§ WORK REQUEST
Return a copy of every line in the records that includes the word "ptrSettled".

§ DATASET
/-- HB_CTRL (R193, R196, R203). -/
def wHbCtrl (r : Reg) (w : Wr) (s : State) : WrRes :=
  let q := r.i
  if (wrChanges s w (F.HB_CTRL_ACQ_EN q) || wrChanges s w (F.HB_CTRL_LOOP q)) && !quireIdle s q then wrRefused s
  else
    let t := setF s (F.HB_CTRL_LOOP q) (wrNew s w (F.HB_CTRL_LOOP q))
    let t := if wrChanges s w (F.HB_CTRL_ACQ_EN q) then
      (if wrNew s w (F.HB_CTRL_ACQ_EN q) ≠ 0 then (acqEnableOp q t).getD t else adcDown q t) else t
    wrOp s (wrTry w (F.HB_CTRL_COMMIT q) (discCommitOp q) t)

/-- HB_RQ_CFG (R212, R217). -/
def wRqCfg (r : Reg) (w : Wr) (s : State) : WrRes :=
  wrOp s (resultCfgOp r.i (wrNew s w (F.HB_RQ_CFG_EN r.i) != 0) (wrNew s w (F.HB_RQ_CFG_SHOTREC r.i) != 0)
    (wrNew s w (F.HB_RQ_CFG_DEST r.i)) (wrNew s w (F.HB_RQ_CFG_DEPTH r.i)) s)

/-- HB_RQ_DST_LO, HI and SIZE (R217): what they leave enabled must be allowed. -/
def wRqDst (r : Reg) (w : Wr) (s : State) : WrRes :=
  let t := wrPlain r w s
  let en := flagF s (F.HB_RQ_CFG_EN r.i)
  wrUnless s (wrAnyChange r w s && !(resultWritable s r.i
    && (!en || resultCfgOk t r.i en (getF s (F.HB_RQ_CFG_DEST r.i)) (getF s (F.HB_RQ_CFG_DEPTH r.i))))) t

/-- HB_RQ_DST_RD (R214). -/
def wRqDstRd (r : Reg) (w : Wr) (s : State) : WrRes := wrOp s (dstRdOp r.i (wrNew s w (F.HB_RQ_DST_RD_SLOT r.i)) s)

/-- HB_RQ_POP (R215). -/
def wRqPop (r : Reg) (w : Wr) (s : State) : WrRes := wrOk (wrDo (wrStrobe w (F.HB_RQ_POP_POP r.i)) (popOp r.i) s)

/-- HB_SPARE_CTRL (R221). -/
def wHbSpare (r : Reg) (w : Wr) (s : State) : WrRes :=
  let s := wrDo (wrStrobe w (F.HB_SPARE_CTRL_RELEASE r.i)) (unitReleaseOp r.i) (wrPlain r w s)
  wrOk (wrDo (wrStrobe w (F.HB_SPARE_CTRL_FORCE r.i))
    (fun s => unitForceOp r.i (getF s (F.HB_SPARE_CTRL_KIND r.i)) (getF s (F.HB_SPARE_CTRL_TGT r.i)) s) s)

/-- HB_CELL_CFG: only while the quire is idle; the cell's shadow follows (R219). -/
def wCellCfg (r : Reg) (w : Wr) (s : State) : WrRes :=
  wrThen (wrWhile (quireIdle s r.i) r w s) (fun t => wrOk (keepCellShadow t r.i r.j))

/-- HB_CELL_PHASE (R199): takes effect at the first tick at least 8 ticks after the write. -/
def wCellPhase (r : Reg) (w : Wr) (s : State) : WrRes :=
  let v := wrNew s w (F.HB_CELL_PHASE_PHASE r.i r.j)
  wrOk (after (setF s (F.HB_CELL_PHASE_PHASE r.i r.j) v) (regDelay s.now 8) (.cellPhase r.i r.j v))

/-- HB_DISC_CFG: MODE 3 is refused (R202). -/
def wDiscCfg (r : Reg) (w : Wr) (s : State) : WrRes :=
  wrUnless s (wrNew s w (F.HB_DISC_CFG_MODE r.i r.j) == 3) (wrPlain r w s)

/-- What a descriptor write may not leave (R200, R217): a table beyond the weights, or over an enabled ring. -/
def weightBad (s : State) (q d : Nat) : Bool :=
  decide (8000 < getF s (F.WGT_W1_WLEN q d))
    || (!flagF s (F.WGT_W0_MODE q d) && decide (258048 < getF s (F.WGT_W0_START q d) + getF s (F.WGT_W1_WLEN q d)))
    || (flagF s (F.HB_RQ_CFG_EN q) && getF s (F.HB_RQ_CFG_DEST q) == 1
      && tableOverlaps s q d (getF s (F.HB_RQ_DST_LO_VALUE q)) (getF s (F.HB_RQ_DST_LO_VALUE q) + 8 * getF s (F.HB_RQ_DST_SIZE_VALUE q)))

/-- The words of a weight descriptor (R200, R201, R217). -/
def wWeight (r : Reg) (w : Wr) (s : State) : WrRes :=
  if getF s (F.WGT_W3_ACTIVE r.i r.j) = 0 then wrUnless s (weightBad (wrPlain r w s) r.i r.j) (wrPlain r w s)
  else (latch (incF s (F.HB_CNT_B_WCONF r.i)) (F.HB_LATCH_WCONF r.i) (quireEvent r.i 17), some .segBusy)

/-! ### Beater (chapter 08) -/

/-- BT_CTRL. -/
def wBtCtrl (r : Reg) (w : Wr) (s : State) : WrRes :=
  let s := beaterEnableOp r.i (wrNew s w (F.BT_CTRL_EN r.i) != 0) s
  let s := wrDo (wrStrobe w (F.BT_CTRL_RELEASE r.i)) (beaterReleaseOp r.i) s
  wrOk (wrDo (wrStrobe w (F.BT_CTRL_FORCE r.i)) (beaterForceOp r.i) s)

/-- The reservation a write of CTX_CTRL would make is refused (R229): phase 3, or a phase another context holds. -/
def phaseRefused (q c : Nat) (w : Wr) (s : State) : Bool :=
  let ph := wrNew s w (F.CTX_CTRL_PHASE q c)
  wrNew s w (F.CTX_CTRL_PHASE_EN q c) != 0 && (ph == 3 ||
    (List.range 16).any (fun d => d != c && flagF s (F.CTX_CTRL_PHASE_EN q d) && getF s (F.CTX_CTRL_PHASE q d) == ph))

/-- CTX_CTRL (R228, R229): STOP before START. -/
def wCtxCtrl (r : Reg) (w : Wr) (s : State) : WrRes :=
  let moves := wrChanges s w (F.CTX_CTRL_PHASE r.i r.j) || wrChanges s w (F.CTX_CTRL_PHASE_EN r.i r.j)
  if moves && (isActive (ctxState s r.i r.j) || phaseRefused r.i r.j w s) then wrRefused s
  else
    let s := wrDo (wrStrobe w (F.CTX_CTRL_STOP r.i r.j)) (fun s => ctxStop s r.i r.j) (wrPlain r w s)
    wrOk (wrDo (wrStrobe w (F.CTX_CTRL_START r.i r.j)) (ctxStartOp r.i r.j) s)

/-- CTX_PC and CTX_WIN: refused while the context is in RUN, STALL or WAIT. -/
def wCtxHeld (r : Reg) (w : Wr) (s : State) : WrRes := wrWhile (!isActive (ctxState s r.i r.j)) r w s

/-- The state as the writes of an address register still to take effect leave it (R234). -/
def ptrSettled (s : State) (q c p : Nat) (a : Bool) : State :=
  s.sched.foldl (fun t x => match x.2 with
    | .ctxPtr q' c' p' a' hi lo => if q' = q ∧ c' = c ∧ p' = p ∧ a' = a then ctxPtrEffect t q c p a hi lo else t
    | _ => t) s

/-- CTX_PTR_A and CTX_PTR_B: in force for instructions that issue after the REG cycle of the write (R234). -/
def wCtxPtr (r : Reg) (w : Wr) (s : State) : WrRes :=
  let a := r.name == .CTX_PTR_A
  let t := wrPlain r w (ptrSettled s r.i r.j r.k a)
  let hi := getF t (if a then F.CTX_PTR_A_LEN r.i r.j r.k else F.CTX_PTR_B_STEP r.i r.j r.k)
  let lo := getF t (if a then F.CTX_PTR_A_BASE r.i r.j r.k else F.CTX_PTR_B_OFS r.i r.j r.k)
  wrOk (after s (regDelay s.now 0) (.ctxPtr r.i r.j r.k a hi lo))

/-- CTX_IN: SHIFT above 8 is refused (R243). -/
def wCtxIn (r : Reg) (w : Wr) (s : State) : WrRes := wrUnless s (decide (8 < wrNew s w (F.CTX_IN_SHIFT r.i r.j))) (wrPlain r w s)

end Sys2Proof.Machine
end

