-- ==== Sys2Proof/Machine/Dispatch.lean ====
section
/-! DEFINITION. Dispatch: one arm per command. -/

namespace Sys2Proof.Machine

§ OUTPUT OF THE EXERCISE
def ptrSettled (s : State) (q c p : Nat) (a : Bool) : State :=
  let t := wrPlain r w (ptrSettled s r.i r.j r.k a)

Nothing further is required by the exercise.